The quick economic map matters more than the headline profit line:
| Metric | 2025 | Why It Matters |
|---|---|---|
| Income-producing properties | 20 | This is a real portfolio, but not one where concentration disappears |
| Investment property value | NIS 1.908 billion | The asset base is the foundation of financial flexibility |
| Total NOI | NIS 101.8 million | This is the core operating engine before overhead, funding, and revaluations |
| Nominal FFO | NIS 52.4 million | A cleaner measure than net income for recurring performance |
| Employees | 52 | The platform is relatively lean, with about NIS 2.4 million of revenue per employee |
| Listing profile | Bond-only | There is no equity trading screen here, the near-term read runs through debt, liquidity, and refinancing |
Another key point is that floor area and profit mix are not the same thing. Industrial and storage account for 67% of area, offices and clinics for 18%, and retail for 15%. But the 2025 NOI mix is 40% retail, 38% industrial and storage, and 22% offices and clinics.
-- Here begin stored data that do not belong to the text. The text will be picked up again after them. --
-- ==== Sys2Proof/Laws/PerInstr.lean ====
section
/-! SUPPORT. Per instruction: the encoding of every well-formed instruction meets the match and mask of its row of
spec/opcode_table.json (30_encoding.md R91, R92). -/

namespace Sys2Proof.Laws.RowMatch

/-- `match` and `mask` of an instruction's row. -/
def row : Instr → Nat × Nat
  | .read _ => (0x00000000, 0xF0FFFFFF)
  | .update _ _ _ => (0x10000000, 0xF000FF00)
  | .disableWatchdog => (0x20000000, 0xFFFFFFFF)
  | .resetWatchdog => (0x30000000, 0xFFFFFFFF)
  | .status => (0x40000000, 0xFFFFFFFF)
  | .newFault => (0x50000000, 0xFFFFFFFF)
  | .getIchgMa => (0x60000000, 0xFFFFFFFF)
  | .setIchgMa _ => (0x70000000, 0xFFFF0000)
  | .decPoc => (0x0, 0xF)
  | .encPoc => (0x1, 0xF)
  | .decCcc => (0x2, 0xF)
  | .encCcc => (0x3, 0xF)
  | .decTtc => (0x4, 0xF)
  | .encTtc => (0x5, 0xF)
  | .decSs => (0x6, 0xF)
  | .encSs => (0x7, 0xF)
  | .decNf => (0x8, 0xF)
  | .encNf => (0x9, 0xF)
  | .ichgToMa => (0xA, 0xF)
  | .maToIchg => (0xB, 0xF)

/-- The bits of a spelling under a mask. -/
def masked (mask : Nat) : Spelling → Nat
  | .command w => (w &&& BitVec.ofNat 32 mask).toNat
  | .codec fn => (fn &&& BitVec.ofNat 4 mask).toNat

/-- The encoding of `i` meets its row. -/
def Statement (i : Instr) : Prop := i.wellFormed = true → masked (row i).2 (encode i) = (row i).1

theorem read (reg : RegIndex) : Statement (.read reg) := by
  intro _
  revert reg; decide

/-- The fixed bits of a packed UPDATE word do not depend on its operands. -/
theorem packWord_update (reg : RegIndex) (mask data : Byte) :
    packWord 0x1#4 reg mask (data.setWidth 16) &&& 0xF000FF00#32 = 0x10000000#32 := by
  apply BitVec.eq_of_getLsbD_eq
  intro i hi
  rw [BitVec.getLsbD_and]
  change (BitVec.getLsbD (w := 4 + 4 + 8 + 16) (0x1#4 ++ reg ++ mask ++ data.setWidth 16) i && _) = _
  simp only [BitVec.getLsbD_append, BitVec.getLsbD_setWidth]
  interval_cases i <;> simp

theorem packWord_setIchgMa (m : Half) : packWord 0x7#4 0#4 0#8 m &&& 0xFFFF0000#32 = 0x70000000#32 := by
  apply BitVec.eq_of_getLsbD_eq
  intro i hi
  rw [BitVec.getLsbD_and]
  change (BitVec.getLsbD (w := 4 + 4 + 8 + 16) (0x7#4 ++ 0#4 ++ 0#8 ++ m) i && _) = _
  simp only [BitVec.getLsbD_append]
  interval_cases i <;> simp

theorem update (reg : RegIndex) (mask data : Byte) : Statement (.update reg mask data) := by
  intro _
  exact congrArg BitVec.toNat (packWord_update reg mask data)

theorem disableWatchdog : Statement .disableWatchdog := by intro _; decide
theorem resetWatchdog : Statement .resetWatchdog := by intro _; decide
theorem status : Statement .status := by intro _; decide
theorem newFault : Statement .newFault := by intro _; decide
theorem getIchgMa : Statement .getIchgMa := by intro _; decide

theorem setIchgMa (milliamps : Half) : Statement (.setIchgMa milliamps) := by
  intro _
  exact congrArg BitVec.toNat (packWord_setIchgMa milliamps)

theorem decPoc : Statement .decPoc := by intro _; decide
theorem encPoc : Statement .encPoc := by intro _; decide
theorem decCcc : Statement .decCcc := by intro _; decide
theorem encCcc : Statement .encCcc := by intro _; decide
theorem decTtc : Statement .decTtc := by intro _; decide
theorem encTtc : Statement .encTtc := by intro _; decide
theorem decSs : Statement .decSs := by intro _; decide
theorem encSs : Statement .encSs := by intro _; decide
theorem decNf : Statement .decNf := by intro _; decide
theorem encNf : Statement .encNf := by intro _; decide
theorem ichgToMa : Statement .ichgToMa := by intro _; decide
theorem maToIchg : Statement .maToIchg := by intro _; decide

end Sys2Proof.Laws.RowMatch
end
In other words, anyone reading the portfolio only by square meters misses where profitability actually sits.
Asset Concentration
Giron does not rely on one tenant, but it does rely on a handful of assets. Ashkelon Mall alone is valued at NIS 520.2 million, about 27% of the investment-property portfolio, and generated NIS 32.9 million of 2025 NOI, roughly 32% of the total. Add Beit HaUmot, Beit Giron, Beit Avgad, and the Sapir complex, and the top five assets account for about 61.9% of portfolio value.
| Key asset | 2025 fair value | 2025 NOI | Why it matters |
|---|---|---|---|
| Ashkelon Mall | NIS 520.2 million | NIS 32.9 million | The portfolio's main NOI anchor, with 99% average occupancy |
| Beit HaUmot, Jerusalem | NIS 192.8 million | NIS 12.3 million | A major occupancy recovery story, average occupancy reached 98% |
| Beit Giron, Rishon LeZion | NIS 164.4 million | NIS 9.1 million | A solid industrial/logistics asset with reasonable running yield |
| Beit Avgad, Ramat Gan | NIS 152.0 million | NIS 5.8 million | Value rose, but the office layer carries meaningful vacancy |
| Sapir Complex, Rishon LeZion | NIS 151.6 million | NIS 1.6 million | The clearest example of value well above current cash earnings |
Events And Triggers
The big 2025 event is not a sharp jump in NOI. It is a shift in the center of gravity from the profit line to the financing line.
Trigger one: the company booked NIS 151.6 million of revaluation gains in 2025 versus NIS 62.6 million in 2024. That was not a broad-based move across the portfolio. It was heavily concentrated. The Sapir complex alone contributed NIS 87.6 million, almost 58% of the year's total revaluation gain. That matters because the same asset produced only NIS 2.0 million of revenue and NIS 1.6 million of NOI in 2025. The value step-up is therefore not yet matched by operating income.
This becomes even more important because the year-end valuation appendix says Sapir was already valued at NIS 151.6 million as of September 30, 2025, and that there was no change by December 31, 2025. The main accounting move has already happened. The next proof point is not another appraisal, but execution.
Trigger two: Series V was fully repaid on December 31, 2025. That cleans up one debt layer, but it also changed the liquidity picture. The repayment was bridged with NIS 165 million of short-term bank credit. So while the balance sheet became stronger in equity terms, near-term funding became tighter in practical terms.
Trigger three: 2025 and early 2026 also marked a management transition. In May 2025, Destiny, the controlling shareholder up the chain, became a reporting bond issuer. In February 2026, Ron Avidan became CEO while Avraham Roichman moved from CEO to active chairman. That is not a control change, but it is a change in the execution interface and in the way the group is managed.
Efficiency, Profitability And Competition
The operating numbers are not weak, but they do not support a clean narrative of an organic earnings breakout. Revenue rose from NIS 125.0 million to NIS 126.5 million, up just 1.2%. Gross profit was almost flat at NIS 101.7 million versus NIS 101.8 million in 2024. That means the true operating improvement was modest, and most of the 2025 story sits above the operating core rather than inside it.
What actually drove the numbers
The revenue increase came mainly from CPI-linked rent escalation, lease renewals, the leasing of vacant areas in some assets, and especially better performance at Beit HaUmot in Jerusalem. That matters because it means growth was driven mostly by pricing mechanics and occupancy recovery, not by a major expansion in the asset base.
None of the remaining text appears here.